South Africa enjoys a diversified economy. A constituent of the ‘BRICS’ association (Brazil, Russia, India, China, South Africa), it is characterised by comparatively wealthy cities and poor hinterlands. Cape Town accounts for 6.9% of South Africa’s population, but generates 10.6% of the country’s GDP.
At the national level, GDP grew by 1.5% in 2014 and unemployment is high, at 25%. In spite of challenging economic conditions, the property market is robust and house prices remain buoyant. The domestic residential market quickly recovered from the downturn caused by the global financial crisis and steadily gained momentum from 2011.
A weak rand puts dollar and sterling buyers in an especially strong position. Since a 2011 peak it has dropped some 52% to the dollar, and 56% to sterling as of July 2015 making the South African residential market particularly appealing to these purchasers.

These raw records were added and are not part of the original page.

-- ==== Sys2Proof/Machine/TimeOps.lean ====
section
/-! DEFINITION. Time bases: changes and their spacing (R345 to R350), slews (R347), the servo (R352 to R354),
conversion and capture (R357, R360, R370), the time I/O pins (R365, R366) and the SyncE outputs (R367). -/

namespace Sys2Proof.Machine

/-! ### Values -/

/-- Seconds, nanoseconds and fraction of a time in 2^-32 ns (R342). -/
def secOf (v : Int) : Nat := (v / (2 ^ 32 * 10 ^ 9 : Nat)).toNat % 2 ^ 64
def nsOf (v : Int) : Nat := (v / (2 ^ 32 : Nat) % (10 ^ 9 : Nat)).toNat
def fracOf (v : Int) : Nat := (v % (2 ^ 32 : Nat)).toNat
/-- The time of three fields. -/
def timeOf (sec ns frac : Nat) : Nat := (sec * 10 ^ 9 + ns) * 2 ^ 32 + frac

/-! ### Changes -/

/-- The mode of a time base: SERVO or not (R371). -/
def servoMode (s : State) (k : Nat) : Bool := fld s (tbPage k) 0x100 1 0 == 1
def servoState (s : State) (k : Nat) : Nat := fld s (tbPage k) 0x104 6 4
/-- Enter a servo state; LOCKED entered and left, and HOLDOVER, are raised (R353). -/
def setServo (s : State) (k st : Nat) : State :=
  let old := servoState s k
  let s := setFld s (tbPage k) 0x104 6 4 st
  let s := if old = 3 ∧ st ≠ 3 then raise s (tbPage k) 3 else s
  let s := if old ≠ 3 ∧ st = 3 then raise s (tbPage k) 2 else s
  if old ≠ 4 ∧ st = 4 then raise s (tbPage k) 4 else s

/-- The sum of R343 before clamping, in 2^-8 ppb. -/
def fSum (t : TimeBase) : Int := t.f + t.slew * 256
/-- The end of the slew in progress, fixed again from the present anchor (R347). -/
def slewEndAt (t : TimeBase) : Nat :=
  let d := ((rateWord (fSum t) : Int) - rateWord t.f).natAbs
  if d = 0 then 2 ^ 96 else t.ba + ceilDiv (ceilDiv (t.slewLeft.natAbs * 2 ^ 32) d) 256 * 256
/-- What the slew in progress adds to the time base in `d` base units, in 2^-32 ns. -/
def slewRun (t : TimeBase) (d : Int) : Int :=
  if t.slew = 0 then 0 else ((rateWord (fSum t) : Int) - rateWord t.f) * d / (2 ^ 32 : Nat)
/-- R345: re-anchor at `b`, with the remainder of the slew; a slew that has ended by then is gone. -/
def reanchor (t : TimeBase) (b : Nat) : TimeBase :=
  let past := decide (t.slewEnd ≤ b)
  { t with ta := (tbLinear t b).toNat, ba := b, slewLeft := t.slewLeft - slewRun t (((if past then t.slewEnd else b : Nat) : Int) - t.ba)
           slew := if past then 0 else t.slew, run := t.run + ranOn t t.runBc b, runBc := b }
/-- The rate word, and the slew's end, from the present f (R343, R347). -/
def refix (t : TimeBase) : TimeBase :=
  let t := { t with rate := rateWord (fSum t) }
  if t.slew = 0 then t else { t with slewEnd := slewEndAt t }

/-- TB_STAT.clamped and slewing, and SRV_FREQ, follow the f in force; the clamp raises source 5 (R343, R371). -/
def noteF (s : State) (k : Nat) (f : Int) (slewing : Bool) : State :=
  let was := bitAt s (tbPage k) 0x104 8
  let cl := decide (256000000 < f.natAbs)
  let s := setBit s (tbPage k) 0x104 8 cl
  let s := if cl ∧ !was then raise s (tbPage k) 5 else s
  let s := setBit s (tbPage k) 0x104 7 slewing
  wr s (tbPage k) 0x168 (BitVec.ofNat 32 (unsignedOf 32 (clampI f (-256000000) 256000000)))

/-- A change applies now (R345): re-anchored, changed by `g`, a new generation; TB_STAT.clamped follows (R343). -/
def applyChange (s : State) (k : Nat) (g : TimeBase → TimeBase) : State :=
  let t := tbOf s k
  let old := (t.lastChange.getD 0, t.ta, t.ba, t.rate, rateWord t.f, if t.slew = 0 then 0 else t.slewEnd)
  let t' := refix (g (reanchor t (now s)))
  let t' := { t' with lastChange := some (now s), gens := (old :: t.gens).take 7 }
  let s := noteF (setTb s k t') k (fSum t') (t'.slew != 0)
  setFld s (tbPage k) 0x104 31 24 (fld s (tbPage k) 0x104 31 24 + 1)

/-- R346: a set or step is refused while step_lock is 1 and the base has been stepped. -/
def stepLocked (s : State) (k : Nat) : Bool := bitAt s (tbPage k) 0x100 2 && bitAt s (tbPage k) 0x104 1
def stepRefused (s : State) (k : Nat) : State := raise (setBit s (tbPage k) 0x104 2 true) (tbPage k) 1
/-- After an accepted set or step: valid and stepped, source 0; CST keeps the instant TB0 became valid (R280, R344). [DEDUCED, log 83] -/
def markStepped (s : State) (k : Nat) : State :=
  let s := if k = 0 ∧ !tbValid s 0 then { s with cust := { s.cust with tb0ValidAt := tb0Ns s (now s) } } else s
  let s := setBit (setBit s (tbPage k) 0x104 0 true) (tbPage k) 0x104 1 true
  raise s (tbPage k) 0
/-- R349: a set or step by register or lift returns a servo to ACQUIRE; its integrator is kept, and with it the
frequency estimate it holds. -/
def servoAgain (s : State) (k : Nat) : State :=
  if servoMode s k ∧ servoState s k ≠ 0 then
    setServo (setTb s k { tbOf s k with haveTheta := (tbOf s k).haveTheta && (tbOf s k).haveEst, locks := 0 }) k 1
  else s

/-- One set, set now or step, judged on its own (R346). -/
def applySet (s : State) (k : Nat) (g : TimeBase → TimeBase) : Bool × State :=
  if stepLocked s k then (false, stepRefused s k)
  else (true, servoAgain (markStepped (applyChange s k g) k) k)

/-- The modulus of a time value (R342: 64-bit seconds). -/
abbrev timeMod : Int := (2 ^ 64 * 10 ^ 9 * 2 ^ 32 : Nat)
def addTime (ta : Nat) (d : Int) : Nat := (((ta : Int) + d) % timeMod).toNat

/-- The changes that are held, or made at once, in the order of R348; the flag says that a held step was accepted. -/
def applyHeld (s : State) (k : Nat) : Bool × State :=
  let h := tbOf s k
  let s := setTb s k { h with heldSet := none, heldSetNow := none, heldStep := none, heldRate := none, heldServo := none
                              heldSlew := none, heldLifts := [] }
  let s := match h.heldSet with
    | none => s
    | some (v, b) => (applySet s k (fun t => { t with ta := v, ba := b, slewLeft := t.slewLeft + slewRun t ((t.ba : Int) - b) })).2
  let s := match h.heldSetNow with
    | none => s
    | some v => (applySet s k (fun t => { t with ta := v })).2
  let r : Bool × State := match h.heldStep with
    | none => (true, s)
    | some d => applySet s k (fun t => { t with ta := addTime t.ta (d * (2 ^ 16 : Nat)) })
  let s := r.2
  let s := match h.heldRate with
    | none => s
    | some f => applyChange s k (fun t => { t with f := f })
  let s := match h.heldServo with
    | none => s
    | some f => applyChange s k (fun t => { t with f := f })
  let s := match h.heldSlew with
    | none => s
    | some (amt, rate) =>
      applyChange s k (fun t => { t with slew := if amt < 0 then -(rate : Int) else if amt = 0 then 0 else (rate : Int)
                                         slewLeft := amt * (2 ^ 32 : Nat) })
  (r.1, { s with stepped := s.stepped ++ h.heldLifts.map (fun i => (i, r.1)) })

/-- R348: changes take effect at least 500 µs apart; those of one CK_TIME cycle take effect together. [DESIGN CHOICE, log 5] -/
def mayChange (s : State) (k : Nat) : Bool :=
  match (tbOf s k).lastChange with
  | none => true
  | some b => now s == b || decide (usUnits 500 ≤ now s - b)
/-- A change is requested: `hold` records it among the held changes, which apply at once where R348 lets them. -/
def requestChange (s : State) (k : Nat) (hold : TimeBase → TimeBase) : State :=
  let s := setTb s k (hold (tbOf s k))
  if mayChange s k then (applyHeld s k).2 else s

Foreign investment has been seen across all sectors, notably in farmland where it has led to the introduction of the Land Holdings Bill, which limits the length of long-term leaseholds available to foreigners. Recent government rhetoric around more extensive reforms has led to uncertainty in the market. Around 7% of land in South Africa is currently owned by foreign nationals, up from less than 5% a decade ago.
Low interest rates, a modest improvement in household disposable income and a marginal strengthening of the overall economy suggest average house price inflation will be in high single digits this year.